Return the lines below exactly, from the first one through the line that has "[May P .boot_]". Leave out everything after it.
★ ★ ★ ★ ★ ★ ★
theorem May.list34 {C : Prop} (h : ∀ x ∈ ([.regs_, .lost_, .led_, .trip_] : List Part), P x) (k : [May P .regs_] →
    [May P .lost_] → [May P .led_] → [May P .trip_] → C) : C :=
  @k ⟨h _ (by decide)⟩ ⟨h _ (by decide)⟩ ⟨h _ (by decide)⟩ ⟨h _ (by decide)⟩

theorem May.list35 {C : Prop} (h : ∀ x ∈ ([.fresh_, .regs_, .lost_, .fab_, .grains_, .inbox_, .led_, .boot_] : List
    Part), P x) (k : [May P .fresh_] → [May P .regs_] → [May P .lost_] → [May P .fab_] → [May P .grains_] → [May P
    .inbox_] → [May P .led_] → [May P .boot_] → C) : C :=
  @k ⟨h _ (by decide)⟩ ⟨h _ (by decide)⟩ ⟨h _ (by decide)⟩ ⟨h _ (by decide)⟩ ⟨h _ (by decide)⟩ ⟨h _ (by decide)⟩ ⟨h _ (by decide)⟩ ⟨h _ (by decide)⟩

theorem May.list36 {C : Prop} (h : ∀ x ∈ ([.fresh_, .regs_, .lost_, .fab_, .grains_, .inbox_, .led_] : List Part), P
    x) (k : [May P .fresh_] → [May P .regs_] → [May P .lost_] → [May P .fab_] → [May P .grains_] → [May P .inbox_] →
    [May P .led_] → C) : C :=
  @k ⟨h _ (by decide)⟩ ⟨h _ (by decide)⟩ ⟨h _ (by decide)⟩ ⟨h _ (by decide)⟩ ⟨h _ (by decide)⟩ ⟨h _ (by decide)⟩ ⟨h _ (by decide)⟩

theorem May.list37 {C : Prop} (h : ∀ x ∈ ([.regs_, .lost_, .mem_, .fab_, .grains_, .inbox_, .led_] : List Part), P x)
    (k : [May P .regs_] → [May P .lost_] → [May P .mem_] → [May P .fab_] → [May P .grains_] → [May P .inbox_] → [May
    P .led_] → C) : C :=
  @k ⟨h _ (by decide)⟩ ⟨h _ (by decide)⟩ ⟨h _ (by decide)⟩ ⟨h _ (by decide)⟩ ⟨h _ (by decide)⟩ ⟨h _ (by decide)⟩ ⟨h _ (by decide)⟩

theorem May.list38 {C : Prop} (h : ∀ x ∈ ([.fresh_, .fab_, .grains_] : List Part), P x) (k : [May P .fresh_] → [May P
    .fab_] → [May P .grains_] → C) : C :=
  @k ⟨h _ (by decide)⟩ ⟨h _ (by decide)⟩ ⟨h _ (by decide)⟩

theorem May.list39 {C : Prop} (h : ∀ x ∈ ([.lost_, .fab_, .inbox_, .led_] : List Part), P x) (k : [May P .lost_] →
    [May P .fab_] → [May P .inbox_] → [May P .led_] → C) : C :=
  @k ⟨h _ (by decide)⟩ ⟨h _ (by decide)⟩ ⟨h _ (by decide)⟩ ⟨h _ (by decide)⟩

theorem May.list40 {C : Prop} (h : ∀ x ∈ ([.regs_, .lost_, .fab_, .grains_, .inbox_, .led_, .corr_] : List Part), P
    x) (k : [May P .regs_] → [May P .lost_] → [May P .fab_] → [May P .grains_] → [May P .inbox_] → [May P .led_] →
    [May P .corr_] → C) : C :=
  @k ⟨h _ (by decide)⟩ ⟨h _ (by decide)⟩ ⟨h _ (by decide)⟩ ⟨h _ (by decide)⟩ ⟨h _ (by decide)⟩ ⟨h _ (by decide)⟩ ⟨h _ (by decide)⟩

theorem May.list41 {C : Prop} (h : ∀ x ∈ ([.fresh_, .regs_, .lost_, .mem_, .fab_, .grains_, .corr_] : List Part), P
    x) (k : [May P .fresh_] → [May P .regs_] → [May P .lost_] → [May P .mem_] → [May P .fab_] → [May P .grains_] →
    [May P .corr_] → C) : C :=
  @k ⟨h _ (by decide)⟩ ⟨h _ (by decide)⟩ ⟨h _ (by decide)⟩ ⟨h _ (by decide)⟩ ⟨h _ (by decide)⟩ ⟨h _ (by decide)⟩ ⟨h _ (by decide)⟩

theorem May.list42 {C : Prop} (h : ∀ x ∈ ([.regs_, .lost_] : List Part), P x) (k : [May P .regs_] → [May P .lost_] →
    C) : C :=
  @k ⟨h _ (by decide)⟩ ⟨h _ (by decide)⟩

theorem May.list43 {C : Prop} (h : ∀ x ∈ ([.regs_, .lost_, .led_, .regu_] : List Part), P x) (k : [May P .regs_] →
    [May P .lost_] → [May P .led_] → [May P .regu_] → C) : C :=
  @k ⟨h _ (by decide)⟩ ⟨h _ (by decide)⟩ ⟨h _ (by decide)⟩ ⟨h _ (by decide)⟩

theorem May.list44 {C : Prop} (h : ∀ x ∈ ([.regs_, .lost_, .regu_] : List Part), P x) (k : [May P .regs_] → [May P
    .lost_] → [May P .regu_] → C) : C :=
  @k ⟨h _ (by decide)⟩ ⟨h _ (by decide)⟩ ⟨h _ (by decide)⟩

theorem May.list45 {C : Prop} (h : ∀ x ∈ ([.fresh_, .regs_, .lost_, .led_, .trip_, .gate_, .regu_] : List Part), P x)
    (k : [May P .fresh_] → [May P .regs_] → [May P .lost_] → [May P .led_] → [May P .trip_] → [May P .gate_] → [May P
    .regu_] → C) : C :=
  @k ⟨h _ (by decide)⟩ ⟨h _ (by decide)⟩ ⟨h _ (by decide)⟩ ⟨h _ (by decide)⟩ ⟨h _ (by decide)⟩ ⟨h _ (by decide)⟩ ⟨h _ (by decide)⟩

theorem May.list46 {C : Prop} (h : ∀ x ∈ ([.regu_] : List Part), P x) (k : [May P .regu_] → C) : C :=
  @k ⟨h _ (by decide)⟩

theorem May.list47 {C : Prop} (h : ∀ x ∈ ([.regs_, .lost_, .gate_, .regu_] : List Part), P x) (k : [May P .regs_] →
    [May P .lost_] → [May P .gate_] → [May P .regu_] → C) : C :=
  @k ⟨h _ (by decide)⟩ ⟨h _ (by decide)⟩ ⟨h _ (by decide)⟩ ⟨h _ (by decide)⟩

theorem May.list48 {C : Prop} (h : ∀ x ∈ ([.regs_, .lost_, .gate_] : List Part), P x) (k : [May P .regs_] → [May P
    .lost_] → [May P .gate_] → C) : C :=
  @k ⟨h _ (by decide)⟩ ⟨h _ (by decide)⟩ ⟨h _ (by decide)⟩

theorem May.list49 {C : Prop} (h : ∀ x ∈ ([.regs_, .lost_, .led_] : List Part), P x) (k : [May P .regs_] → [May P
    .lost_] → [May P .led_] → C) : C :=
  @k ⟨h _ (by decide)⟩ ⟨h _ (by decide)⟩ ⟨h _ (by decide)⟩

theorem May.list50 {C : Prop} (h : ∀ x ∈ ([.regs_, .lost_, .led_, .gate_, .regu_] : List Part), P x) (k : [May P
    .regs_] → [May P .lost_] → [May P .led_] → [May P .gate_] → [May P .regu_] → C) : C :=
  @k ⟨h _ (by decide)⟩ ⟨h _ (by decide)⟩ ⟨h _ (by decide)⟩ ⟨h _ (by decide)⟩ ⟨h _ (by decide)⟩

theorem May.list51 {C : Prop} (h : ∀ x ∈ ([.regs_, .lost_, .led_, .trip_, .gate_] : List Part), P x) (k : [May P
    .regs_] → [May P .lost_] → [May P .led_] → [May P .trip_] → [May P .gate_] → C) : C :=
  @k ⟨h _ (by decide)⟩ ⟨h _ (by decide)⟩ ⟨h _ (by decide)⟩ ⟨h _ (by decide)⟩ ⟨h _ (by decide)⟩

theorem May.list52 {C : Prop} (h : ∀ x ∈ ([.regs_, .lost_, .led_, .gate_] : List Part), P x) (k : [May P .regs_] →
    [May P .lost_] → [May P .led_] → [May P .gate_] → C) : C :=
  @k ⟨h _ (by decide)⟩ ⟨h _ (by decide)⟩ ⟨h _ (by decide)⟩ ⟨h _ (by decide)⟩

theorem May.list53 {C : Prop} (h : ∀ x ∈ ([.regs_, .lost_, .led_, .trip_, .out_] : List Part), P x) (k : [May P
    .regs_] → [May P .lost_] → [May P .led_] → [May P .trip_] → [May P .out_] → C) : C :=
  @k ⟨h _ (by decide)⟩ ⟨h _ (by decide)⟩ ⟨h _ (by decide)⟩ ⟨h _ (by decide)⟩ ⟨h _ (by decide)⟩

theorem May.list54 {C : Prop} (h : ∀ x ∈ ([.regs_, .lost_, .out_] : List Part), P x) (k : [May P .regs_] → [May P
    .lost_] → [May P .out_] → C) : C :=
  @k ⟨h _ (by decide)⟩ ⟨h _ (by decide)⟩ ⟨h _ (by decide)⟩

theorem May.list55 {C : Prop} (h : ∀ x ∈ ([.out_] : List Part), P x) (k : [May P .out_] → C) : C :=
  @k ⟨h _ (by decide)⟩

theorem May.list56 {C : Prop} (h : ∀ x ∈ ([.regs_, .lost_, .led_, .out_, .sf_] : List Part), P x) (k : [May P .regs_]
    → [May P .lost_] → [May P .led_] → [May P .out_] → [May P .sf_] → C) : C :=
  @k ⟨h _ (by decide)⟩ ⟨h _ (by decide)⟩ ⟨h _ (by decide)⟩ ⟨h _ (by decide)⟩ ⟨h _ (by decide)⟩

theorem May.list57 {C : Prop} (h : ∀ x ∈ ([.regs_, .lost_, .led_, .trip_, .out_, .sf_] : List Part), P x) (k : [May P
    .regs_] → [May P .lost_] → [May P .led_] → [May P .trip_] → [May P .out_] → [May P .sf_] → C) : C :=
  @k ⟨h _ (by decide)⟩ ⟨h _ (by decide)⟩ ⟨h _ (by decide)⟩ ⟨h _ (by decide)⟩ ⟨h _ (by decide)⟩ ⟨h _ (by decide)⟩

theorem May.list58 {C : Prop} (h : ∀ x ∈ ([.regs_, .lost_, .led_, .sf_] : List Part), P x) (k : [May P .regs_] → [May
    P .lost_] → [May P .led_] → [May P .sf_] → C) : C :=
  @k ⟨h _ (by decide)⟩ ⟨h _ (by decide)⟩ ⟨h _ (by decide)⟩ ⟨h _ (by decide)⟩

theorem May.list59 {C : Prop} (h : ∀ x ∈ ([.regs_, .lost_, .sf_] : List Part), P x) (k : [May P .regs_] → [May P
    .lost_] → [May P .sf_] → C) : C :=
  @k ⟨h _ (by decide)⟩ ⟨h _ (by decide)⟩ ⟨h _ (by decide)⟩

theorem May.list60 {C : Prop} (h : ∀ x ∈ ([.regs_, .lost_, .led_, .lnk_, .trip_, .out_, .sf_] : List Part), P x) (k :
    [May P .regs_] → [May P .lost_] → [May P .led_] → [May P .lnk_] → [May P .trip_] → [May P .out_] → [May P .sf_] →
    C) : C :=
  @k ⟨h _ (by decide)⟩ ⟨h _ (by decide)⟩ ⟨h _ (by decide)⟩ ⟨h _ (by decide)⟩ ⟨h _ (by decide)⟩ ⟨h _ (by decide)⟩ ⟨h _ (by decide)⟩

theorem May.list61 {C : Prop} (h : ∀ x ∈ ([.trip_, .sf_] : List Part), P x) (k : [May P .trip_] → [May P .sf_] → C) :
    C :=
  @k ⟨h _ (by decide)⟩ ⟨h _ (by decide)⟩

theorem May.list62 {C : Prop} (h : ∀ x ∈ ([.fresh_, .regs_, .lost_, .fab_, .inbox_, .led_, .can_] : List Part), P x)
    (k : [May P .fresh_] → [May P .regs_] → [May P .lost_] → [May P .fab_] → [May P .inbox_] → [May P .led_] → [May P
    .can_] → C) : C :=
  @k ⟨h _ (by decide)⟩ ⟨h _ (by decide)⟩ ⟨h _ (by decide)⟩ ⟨h _ (by decide)⟩ ⟨h _ (by decide)⟩ ⟨h _ (by decide)⟩ ⟨h _ (by decide)⟩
★ ★ ★ ★ ★ ★ ★
_Exercise response_
theorem May.list34 {C : Prop} (h : ∀ x ∈ ([.regs_, .lost_, .led_, .trip_] : List Part), P x) (k : [May P .regs_] →
    [May P .lost_] → [May P .led_] → [May P .trip_] → C) : C :=
  @k ⟨h _ (by decide)⟩ ⟨h _ (by decide)⟩ ⟨h _ (by decide)⟩ ⟨h _ (by decide)⟩

theorem May.list35 {C : Prop} (h : ∀ x ∈ ([.fresh_, .regs_, .lost_, .fab_, .grains_, .inbox_, .led_, .boot_] : List
    Part), P x) (k : [May P .fresh_] → [May P .regs_] → [May P .lost_] → [May P .fab_] → [May P .grains_] → [May P
    .inbox_] → [May P .led_] → [May P .boot_] → C) : C :=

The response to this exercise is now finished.